Someone knocked on my door and a whole group of people accompanied Dr Sanders into my room after Dr Anderson told them that no one will visit me. Gee thanks Dr A, way to make a girl feel great about herself. This stupid conference meant that people would be barging in and out of my room for the rest of the week, asking questions about me, about which gene mutation I had, asking about my family history. I knew nothing. My parents were dead. My best friend was dead.
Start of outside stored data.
-- ==== Sys2Proof/Machine/Engine.lean ====
section
/-! DEFINITION. Fabric commands of a core (R388, R398 to R407), the start and completion of every engine command (R239, R244 to R246, R254), rows
between the tiles of the package, and tensor landings (R259 to R262, R390). -/
namespace Sys2Proof.Machine

/-! ## Tile addresses (R388) -/

/-- A tile address with its fields read. -/
structure Tile where
  off : Nat
  txt : Nat
  tyt : Nat
  pkg : Nat
  fab : Bool
  deriving DecidableEq, Repr

def tileOf (a : Word) : Tile :=
  ⟨(a.extractLsb' 0 19).toNat, (a.extractLsb' 32 4).toNat, (a.extractLsb' 36 4).toNat, (a.extractLsb' 40 13).toNat, a.getLsbD 56⟩

/-- Reserved bits of a tile address; of one that names a landing. -/
def tileBad (a : Word) (land : Bool) : Bool :=
  a &&& 0xFEE00000FFF80000#64 != 0#64 || (!(tileOf a).fab && (tileOf a).pkg != 0) || (land && a.extractLsb' 14 5 != 0#5)

/-- The package and the core a tile address of a core's task names: none outside the launch or outside the mesh. -/
def State.tileTarget (s : State) (lid run : Nat) (t : Tile) : Option (Nat × Nat) :=
  if t.fab then (if t.pkg < s.npkg then some (t.pkg, t.txt + 16 * t.tyt) else none)
  else match s.launch lid with
    | some l => if t.txt < l.w ∧ t.tyt < l.h then some (s.pkg, l.coreAt run t.txt t.tyt) else none
    | none => none

/-! ## Checks at issue (R253, R400 to R406) -/

/-- The source descriptor of an e.put or e.mcast, the destination of an e.get: raw bytes of the scratchpad, of either form (R249, R251). -/
def rawDescBad (d : SDesc) : Bool := d.reserved || d.space || d.bound || d.wide

/-- Whether rows of a tile inside the launch pass its partition (R400). -/
def State.rowsPass (s : State) (lid : Nat) (t : Tile) (rows : Nat) : Bool :=
  match s.launch lid with
  | some l => !t.fab && 64 * l.p < t.off / 64 + rows
  | none => false

/-- The checks of e.put, e.get and e.mcast on their buffer of `bytes` from `base`: stream, handle, bank. -/
def State.bufTraps (s : State) (n q : Nat) (d : SDesc) (base h bytes : Nat) (us : List HUse) : List (Option (Nat × Word)) :=
  let c := s.core n
  [ trapIf (rawDescBad d) cSTREAM q,
    (c.usesBad us).map (fun k => (cHANDLE, BitVec.ofNat 64 k)),
    trapIf (!(c.projected.handle h).covers [(base, bytes)]) cHANDLE h,
    (c.spFail [(base, bytes)]).map fun o => (cBANK, BitVec.ofNat 64 o) ]

/-- e.put (R401). -/
def slotEPut (h : BitVec 6) (qs : BitVec 4) (len : BitVec 16) (dar : Darith) (ord : EOrd) (es : Reg) (dest : PutDest) (be : Bool)
    (bar : BitVec 6) : SlotFn := fun x s =>
  let c := s.core x.n
  let va := srcS x es
  let vb := x.core.regs.rs (es.toNat + 1)
  let vc := x.core.regs.rs (es.toNat + 2)
  let d := parseDesc (srcQ x qs)
  let chan := dest == .chan
  let depth := (vb.extractLsb' 32 16).toNat
  let t := tileOf va
  let bytes := (if chan then 56 else 64) * len.toNat
  let base := if chan then d.base32 else d.rowBase
  s.checkedCmd x.n (firstTrap ([
    trapIf ((dest != .gva && tileBad va false) || (chan && (vb.extractLsb' 48 16 != 0#16 || depth == 0 || 4096 < depth ||
      vc.extractLsb' 32 32 != 0#32)) || (dar != .none && (d.form || !d.fmt.isIF))) cILLEGAL x.word,
    trapIf (dest == .gva && va.toNat % 64 != 0) cMISALIGN va.toNat] ++
    (s.bufTraps x.n qs.toNat d base h.toNat bytes [useRead h.toNat false]).take 3 ++ [
    trapIf (dest != .gva && (s.tileTarget c.lid c.run_ t).isNone) cBANK va.toNat,
    trapIf (dest == .rsp && s.rowsPass c.lid t len.toNat) cBANK va.toNat] ++
    (s.bufTraps x.n qs.toNat d base h.toNat bytes [useRead h.toNat false]).drop 3))
    (.ePut h qs len dar ord es dest be bar) (srcQ x qs) 0 va vb vc
def execEPut (h : BitVec 6) (qs : BitVec 4) (len : BitVec 16) (dar : Darith) (ord : EOrd) (es : Reg) (dest : PutDest) (be : Bool)
    (bar : BitVec 6) (s : State) : Out :=
  issueSolo (.ePut h qs len dar ord es dest be bar) (slotEPut h qs len dar ord es dest be bar) s

/-- e.put.land (R401). -/
def slotEPutLand (h : BitVec 6) (qs : BitVec 4) (len : BitVec 16) (ord : EOrd) (es : Reg) (chunk : BitVec 12) : SlotFn := fun x s =>
  let c := s.core x.n
  let va := srcS x es
  let d := parseDesc (srcQ x qs)
  s.checkedCmd x.n (firstTrap ([
    trapIf (tileBad va true) cILLEGAL x.word] ++
    (s.bufTraps x.n qs.toNat d d.rowBase h.toNat (64 * len.toNat) [useRead h.toNat false]).take 3 ++ [
    trapIf (s.tileTarget c.lid c.run_ (tileOf va)).isNone cBANK va.toNat] ++
    (s.bufTraps x.n qs.toNat d d.rowBase h.toNat (64 * len.toNat) [useRead h.toNat false]).drop 3))
    (.ePutLand h qs len ord es chunk) (srcQ x qs) 0 va 0 0
def execEPutLand (h : BitVec 6) (qs : BitVec 4) (len : BitVec 16) (ord : EOrd) (es : Reg) (chunk : BitVec 12) (s : State) : Out :=
  issueSolo (.ePutLand h qs len ord es chunk) (slotEPutLand h qs len ord es chunk) s

/-- e.get (R402). -/
def slotEGet (h : BitVec 6) (qd : BitVec 4) (len : BitVec 16) (ord : EOrd) (es : Reg) (rsp : Bool) : SlotFn := fun x s =>
  let c := s.core x.n
  let va := srcS x es
  let d := parseDesc (srcQ x qd)
  let t := tileOf va
  s.checkedCmd x.n (firstTrap ([
    trapIf (rsp && tileBad va false) cILLEGAL x.word,
    trapIf (!rsp && va.toNat % 64 != 0) cMISALIGN va.toNat] ++
    (s.bufTraps x.n qd.toNat d d.rowBase h.toNat (64 * len.toNat) [useWrite h.toNat false]).take 3 ++ [
    trapIf (rsp && ((s.tileTarget c.lid c.run_ t).isNone || s.rowsPass c.lid t len.toNat)) cBANK va.toNat] ++
    (s.bufTraps x.n qd.toNat d d.rowBase h.toNat (64 * len.toNat) [useWrite h.toNat false]).drop 3))
    (.eGet h qd len ord es rsp) 0 (srcQ x qd) va 0 0
def execEGet (h : BitVec 6) (qd : BitVec 4) (len : BitVec 16) (ord : EOrd) (es : Reg) (rsp : Bool) (s : State) : Out :=
  issueSolo (.eGet h qd len ord es rsp) (slotEGet h qd len ord es rsp) s

/-- The checks on a handle alone: of its use, and of its buffer's banks. -/
def State.handleTraps (s : State) (n h bytes : Nat) (us : List HUse) : List (Option (Nat × Word)) :=
  let c := s.core n
  let p := c.projected.handle h
  [ (c.usesBad us).map (fun k => (cHANDLE, BitVec.ofNat 64 k)),
    trapIf (p.rows * 64 < bytes) cHANDLE h,
    (c.spFail [(p.row0 * 64, bytes)]).map fun o => (cBANK, BitVec.ofNat 64 o) ]

/-- e.ratom (R403). -/
def slotERatom (h : BitVec 6) (ord : EOrd) (es : Reg) (op : ROp) (w4 z : Bool) : SlotFn := fun x s =>
  let va := srcS x es
  let cmp : Word := match op with | .cas => x.core.regs.rs (es.toNat + 2) | _ => 0
  s.checkedCmd x.n (firstTrap ([
    trapIf (va.toNat % (if w4 then 4 else 8) != 0) cMISALIGN va.toNat] ++ s.handleTraps x.n h.toNat 64 [useWrite h.toNat false]))
    (.eRatom h ord es op w4 z) 0 0 va (x.core.regs.rs (es.toNat + 1)) cmp
def execERatom (h : BitVec 6) (ord : EOrd) (es : Reg) (op : ROp) (w4 z : Bool) (s : State) : Out :=
  issueSolo (.eRatom h ord es op w4 z) (slotERatom h ord es op w4 z) s

/-- The operands of an e.coll (R406). -/
structure Coll where
  rid : Nat
  ifmt : Fmt
  ofmt : Fmt
  rnd : Option Rnd
  wen : Bool
  wh : Nat
  cin : Nat
  b : Int
  rank : Nat
  bad : Bool
  deriving DecidableEq, Repr

def collOf (a b : Word) (dar : Darith) : Coll :=
  let f := Fmt.ofCode (a.extractLsb' 16 4)
  let g := Fmt.ofCode (a.extractLsb' 20 4)
  let base := (b.extractLsb' 0 16).toInt
  let r := Rnd.ofCode (a.extractLsb' 24 3)
  let wen := a.getLsbD 27
  ⟨(a.extractLsb' 0 16).toNat, f, g, r, wen, (a.extractLsb' 28 6).toNat, (a.extractLsb' 34 6).toNat, base, (b.extractLsb' 16 16).toNat,
    a.extractLsb' 40 24 != 0#24 || b.extractLsb' 32 32 != 0#32 || !f.isIF || !g.isIF || f.bits != g.bits || r.isNone ||
      base < -1280 || 1023 < base || (wen && dar == .wadd)⟩

/-- e.coll (R406). -/
def slotEColl (h : BitVec 6) (len : BitVec 16) (dar : Darith) (ord : EOrd) (es : Reg) (cbase : BitVec 12) : SlotFn := fun x s =>
  let c := s.core x.n
  let va := srcS x es
  let vb := x.core.regs.rs (es.toNat + 1)
  let k := collOf va vb dar
  let p := c.projected
  let w := p.handle k.wh
  let wbad := k.wen && (k.wh == h.toNat || w.st != 0 || w.ring || decide (w.rows * 64 < 64 + 2 * len.toNat))
  let t := p.handle h.toNat
  let bytes := len.toNat * k.ifmt.bits / 8
  s.checkedCmd x.n (firstTrap [
    trapIf k.bad cILLEGAL x.word,
    trapIf wbad cHANDLE k.wh,
    (c.usesBad [useRead h.toNat false]).map fun j => (cHANDLE, BitVec.ofNat 64 j),
    trapIf (t.rows * 64 < bytes) cHANDLE h.toNat,
    (c.spFail ([(t.row0 * 64, bytes)] ++ if k.wen then [(w.row0 * 64, 64 + 2 * len.toNat)] else [])).map fun o => (cBANK, BitVec.ofNat 64 o)])
    (.eColl h len dar ord es cbase) 0 0 va vb 0
def execEColl (h : BitVec 6) (len : BitVec 16) (dar : Darith) (ord : EOrd) (es : Reg) (cbase : BitVec 12) (s : State) : Out :=
  issueSolo (.eColl h len dar ord es cbase) (slotEColl h len dar ord es cbase) s

/-- e.mcast (R404). -/
def slotEMcast (h : BitVec 6) (qs : BitVec 4) (len : BitVec 16) (ord : EOrd) (es : Reg) (group : BitVec 12) : SlotFn := fun x s =>
  let va := srcS x es
  let d := parseDesc (srcQ x qs)
  s.checkedCmd x.n (firstTrap ([
    trapIf (va.extractLsb' 14 2 != 0#2 || va.extractLsb' 28 36 != 0#36) cILLEGAL x.word] ++
    s.bufTraps x.n qs.toNat d d.rowBase h.toNat (64 * len.toNat) [useRead h.toNat false]))
    (.eMcast h qs len ord es group) (srcQ x qs) 0 va 0 0
def execEMcast (h : BitVec 6) (qs : BitVec 4) (len : BitVec 16) (ord : EOrd) (es : Reg) (group : BitVec 12) (s : State) : Out :=
  issueSolo (.eMcast h qs len ord es group) (slotEMcast h qs len ord es group) s

/-- e.sig (R405). -/
def slotESig (ord : EOrd) (es : Reg) : SlotFn := fun x s =>
  let va := srcS x es
  s.checkedCmd x.n (firstTrap [
    trapIf (va.extractLsb' 26 38 != 0#38) cILLEGAL x.word]) (.eSig ord es) 0 0 va (x.core.regs.rs (es.toNat + 1)) 0
def execESig (ord : EOrd) (es : Reg) (s : State) : Out := issueSolo (.eSig ord es) (slotESig ord es) s

/-! ## Answers to commands -/

/-- The address of a refused row: the virtual line a command reads, the virtual address it writes, or its tile address (R385). -/
def Cmd.rowAddr (m : Cmd) (row : Nat) : Word :=
  match m.st, m.i with
  | .posting _, _ => BitVec.ofNat 64 row
  | _, .eCpy .. | _, .eCpyWadd .. | _, .eGath .. | _, .eScat .. | _, .eGet _ _ _ _ _ false => BitVec.ofNat 64 (64 * row)
  | _, _ => m.a

/-- A refused row raises its cause in the issuing task (R385); the command counts it as answered. A refused row of a context area aborts the
save or the restore, and no cause is raised (R273). -/
def Core.refused (c : Core) (m : Cmd) (row cause : Nat) : Core :=
  match m.i with
  | .eCtxSave .. | .eCtxRest .. =>
    let va := if m.st matches .posting _ then row else 64 * row
    c.modCmd m.id fun k => { k with err := match k.err with | some (j, e) => if va < j then some (va, cause) else some (j, e) | none => some (va, cause) }
  | _ =>
    if m.old || c.run == .ended then c
    else { c.modCmd m.id fun k => { k with told := true } with async := c.async ++ [⟨cause, 6, m.rowAddr row⟩] }

/-- Row `row` of a command is answered: accepted with data, or refused with a cause. -/
def State.cmdReply (s : State) (n id row : Nat) (data : Option (Row × Bool)) (cause : Option Nat) : State :=
  s.modCore n fun c =>
    match c.cmd id with
    | none => c
    | some m =>
      let c := match cause with | some k => c.refused m row k | none => c
      let c := match data with
        | some (d, p) => c.modCmd id fun k => { k with got := SMap.set k.got row d, gotPoison := SMap.put false k.gotPoison row p }
        | none => c
      c.answered m row

/-! ## Rows to and from tiles (R250, R385, R401, R402) -/

/-- Elements of a row under a DARITH: d op x (R250). -/
def darRow (dar : Darith) (f : Fmt) (r : Rnd) (old new : Row) : Row :=
  match dar with
  | .none => new
  | _ =>
    let n := f.bits
    BitVec.ofNat 512 (joinElems n ((List.range (512 / n)).map fun i =>
      let d := rawAt old.toNat n i
      let x := rawAt new.toNat n i
      match dar with
      | .add => convertVal f r ((valOf f d).add (valOf f x))
      | .max => rankMax f d (canon f x)
      | .min => rankMin f d (canon f x)
      | _ => x))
I was soon to be dead. What did it matter?
An extremely gorgeous couple caught my eye. He was obviously the doctor, she was his wife because it was clear that she didn't know what was potting, if the confused expression on her face was anything to go by. She was trying to be subtle about staring around my room, and failing miserably. They were pale, but I didn't want to stare too long. I stifled a grin as I recalled last seeing that kind of paleness on Bree. A vampire working in health care? Please. What a ridiculous notion. The people eventually left my room. Thank heavens. I needed my space. I also needed a bath. I just wished that Dr Anderson would come clean and tell me when I could expect to die, this was starting to get very annoying.